====== Material provided

-- ==== Sys2Proof/Machine/Charge.lean ====
section
/-! DEFINITION. What transfers cost a seat (10): the charges of R340 and R341, the meters of R408, and the buckets of R343 with the
requests that wait on them (log 35). -/

namespace Sys2Proof.Machine

/-! ## Buckets (R342, R343) -/

/-- The key of a bucket: class 0 READ, 1 WRITE, 2 REMOTE; seat, stack, pseudo-channel (R343). -/
def bucketKey (class_ seat stack pc : Nat) : Nat := ((seat * 16 + stack) * 64 + pc) * 4 + class_

/-- The 1/4,096 bytes of a full bucket (R343). -/
def bucketCap : Int := 8448 * 4096

/-- What a bucket holds, in 1/4,096 bytes. -/
def Regulator.level (r : Regulator) (k : Nat) : Int := bucketCap + r.buckets.get 0 k

/-- A request may issue: every bucket that it charges holds 0 or more (R343). -/
def Regulator.ready (r : Regulator) (c : Charge) : Bool := c.buckets.all fun b => decide (0 ≤ r.level b.1)

/-- Subtracts the charges of a request (R343). -/
def Regulator.charge (r : Regulator) (c : Charge) : Regulator :=
  { r with buckets := c.buckets.foldl (fun m b => SMap.upd 0 m b.1 fun v => v - 4096 * (b.2 : Int)) r.buckets }

/-- Somebody waits until a request of his has issued. -/
def Regulator.waits (r : Regulator) (w : Charger) : Bool := r.queue.any (·.who == w)

/-- A request issues, or joins those that wait (R343). -/
def Dev.post (d : Dev) (c : Charge) : Dev :=
  { d with reg := if d.reg.ready c then d.reg.charge c else { d.reg with queue := d.reg.queue ++ [c] } }

/-- The place whose request it is. -/
def Charger.place? : Charger → Option Nat
  | .row i _ => some i
  | .work i => some i
  | _ => none

/-- Every request that may issue issues, in order; requests of operations that are gone are dropped. -/
def Dev.issueReady (d : Dev) : Dev :=
  let gone := fun (c : Charge) => match c.who.place? with
    | some i => (d.place i).isNone
    | none => false
  let r := d.reg.queue.foldl (fun (a : Regulator × List Charge) c =>
    if gone c then a
    else if a.1.ready c then (a.1.charge c, a.2)
    else (a.1, a.2 ++ [c])) (d.reg, [])
  { d with reg := { r.1 with queue := r.2 } }

/-! ## Transfers (R340, R341) -/

/-- The charge of one transfer (R340). -/
def transferCharge (n : Nat) : Nat := max (ceilDiv n 64 * 64) 512 + 128

/-- The charge of `n` contiguous bytes in transfers of 4,096 bytes (log 16). -/
def rangeCharge (n : Nat) : Nat :=
  n / 4096 * transferCharge 4096 + (if n % 4096 = 0 then 0 else transferCharge (n % 4096))

/-- Pieces of a transfer, (address, bytes), that lie in one 1 KiB chunk are one. -/
def joinChunks : List (Nat × Nat) → List (Nat × Nat)
  | [] => []
  | p :: t => match joinChunks t with
    | [] => [p]
    | q :: t => if p.1 / 1024 = q.1 / 1024 then (p.1, p.2 + q.2) :: t else p :: q :: t

/-- The pieces of [a, a + n) by 1 KiB chunk. -/
def chunkPieces (a n : Nat) : List (Nat × Nat) :=
  (List.range (ceilDiv (a % 1024 + n) 1024)).map fun i =>
    let b := max a (1024 * (a / 1024 + i))
    (b, min (a + n) (1024 * (a / 1024 + i + 1)) - b)

/-- A charge spread over pieces by their bytes; what does not divide falls on the first (R342, log 130). -/
def spreadCharge (charge : Nat) (ps : List (Nat × Nat)) : List (Nat × Nat) :=
  let size := (ps.map (·.2)).sum
  let parts := ps.map fun p => (p.1, charge * p.2 / size)
  match parts with
  | [] => []
  | p :: t => (p.1, p.2 + (charge - (parts.map (·.2)).sum)) :: t

/-- The READ (0) or WRITE (1) buckets that pieces charge: the pseudo-channel of each, where its access goes. -/
def Dev.dramBuckets (d : Dev) (class_ seat : Nat) (ps : List (Nat × Nat)) : List (Nat × Nat) :=
  ps.map fun p => (bucketKey class_ seat (stackOf p.1) (d.mem.pcOf (d.mem.locate p.1)), p.2)

/-! ## Meters (R408) -/

/-- Adds to the meters of a context, modulo 2^64 (R408). -/
def Dev.meter (d : Dev) (x : Nat) (f : Meter → Meter) : Dev := d.updCtx x fun c => { c with meter := f c.meter }

/-- Adds modulo 2^64. -/
def add64 (a b : Nat) : Nat := (a + b) % 2 ^ 64

/-- Who makes requests: the device-wide context, the compute stack it runs on, and who waits for them to issue. -/
structure Agent where
  ctx : Nat
  stack : Nat
  who : Charger := .loose
  deriving DecidableEq, Repr

/-- The seat of an agent. -/
def Agent.seat (g : Agent) : Nat := g.ctx / 16

/-- Charges REMOTE bytes of stack `x`: meter and bucket (R342). -/
def Dev.chargeRemote (d : Dev) (g : Agent) (x n : Nat) : Dev :=
  (d.meter g.ctx fun t => { t with remote := add64 t.remote n }).post ⟨g.who, [(bucketKey 2 g.seat x 0, n)]⟩

/-- One transfer between stack and agent over pieces of one memory stack: READ or WRITE by the DRAM bytes, and REMOTE where it crosses
(R340, R342, R408). -/
def Dev.transfer (d : Dev) (g : Agent) (write : Bool) (ps : List (Nat × Nat)) : Dev :=
  let x := stackOf ((ps.headD (0, 0)).1)
  let n := transferCharge (ps.map (·.2)).sum
  let cross := memOwner x != g.stack
  let d := d.meter g.ctx fun t =>
    { t with read := if write then t.read else add64 t.read n, write := if write then add64 t.write n else t.write,
             remote := if cross then add64 t.remote n else t.remote }
  d.post ⟨g.who, d.dramBuckets (if write then 1 else 0) g.seat (spreadCharge n ps) ++ if cross then [(bucketKey 2 g.seat x 0, n)] else []⟩

/-- Cuts a list into lists of at most `k`. -/
def cutEvery {α : Type} (k : Nat) : Nat → List α → List (List α)
  | 0, _ => []
  | fuel + 1, l => if l.isEmpty then [] else l.take k :: cutEvery k fuel (l.drop k)

/-- Transfers of whole atoms, at most 64 a transfer (log 16). -/
def Dev.transferAtoms (d : Dev) (g : Agent) (write : Bool) (atoms : List Nat) : Dev :=
  (cutEvery 64 atoms.length atoms).foldl (fun d l => d.transfer g write (joinChunks (l.map fun a => (64 * a, 64)))) d

/-- Transfers of a contiguous range, at most 4,096 bytes a transfer (log 16). -/
def Dev.transferRange (d : Dev) (g : Agent) (write : Bool) (a n : Nat) : Dev :=
  (List.range (ceilDiv n 4096)).foldl (fun d i => d.transfer g write (chunkPieces (a + 4096 * i) (min 4096 (n - 4096 * i)))) d

/-- A gather unit's reads of atoms of one pseudo-channel (R341): 240 bytes an atom. -/
def Dev.chargeAtoms (d : Dev) (g : Agent) (atoms : List Nat) : Dev :=
  (d.meter g.ctx fun t => { t with read := add64 t.read (240 * atoms.length) }).post
    ⟨g.who, d.dramBuckets 0 g.seat ((joinChunks (atoms.map fun a => (64 * a, 64))).map fun p => (p.1, 240 * (p.2 / 64)))⟩

end Sys2Proof.Machine
end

============

• [Task prompt] In the listing above, find the line holding "(R342, R343) -/" and the line holding "def transferCharge (n", then output those two lines and every line between them exactly.

• [Your response]
/-! ## Buckets (R342, R343) -/

/-- The key of a bucket: class 0 READ, 1 WRITE, 2 REMOTE; seat, stack, pseudo-channel (R343). -/
def bucketKey (class_ seat stack pc : Nat) : Nat := ((seat * 16 + stack) * 64 + pc) * 4 + class_

/-- The 1/4,096 bytes of a full bucket (R343). -/
def bucketCap : Int := 8448 * 4096

/-- What a bucket holds, in 1/4,096 bytes. -/
def Regulator.level (r : Regulator) (k : Nat) : Int := bucketCap + r.buckets.get 0 k

/-- A request may issue: every bucket that it charges holds 0 or more (R343). -/
def Regulator.ready (r : Regulator) (c : Charge) : Bool := c.buckets.all fun b => decide (0 ≤ r.level b.1)

/-- Subtracts the charges of a request (R343). -/
def Regulator.charge (r : Regulator) (c : Charge) : Regulator :=
  { r with buckets := c.buckets.foldl (fun m b => SMap.upd 0 m b.1 fun v => v - 4096 * (b.2 : Int)) r.buckets }

/-- Somebody waits until a request of his has issued. -/
def Regulator.waits (r : Regulator) (w : Charger) : Bool := r.queue.any (·.who == w)

/-- A request issues, or joins those that wait (R343). -/
def Dev.post (d : Dev) (c : Charge) : Dev :=
  { d with reg := if d.reg.ready c then d.reg.charge c else { d.reg with queue := d.reg.queue ++ [c] } }

/-- The place whose request it is. -/
def Charger.place? : Charger → Option Nat
  | .row i _ => some i
  | .work i => some i
  | _ => none

/-- Every request that may issue issues, in order; requests of operations that are gone are dropped. -/
def Dev.issueReady (d : Dev) : Dev :=
  let gone := fun (c : Charge) => match c.who.place? with
    | some i => (d.place i).isNone
    | none => false
  let r := d.reg.queue.foldl (fun (a : Regulator × List Charge) c =>
    if gone c then a
    else if a.1.ready c then (a.1.charge c, a.2)
    else (a.1, a.2 ++ [c])) (d.reg, [])
  { d with reg := { r.1 with queue := r.2 } }

/-! ## Transfers (R340, R341) -/

/-- The charge of one transfer (R340). -/
def transferCharge (n : Nat) : Nat := max (ceilDiv n 64 * 64) 512 + 128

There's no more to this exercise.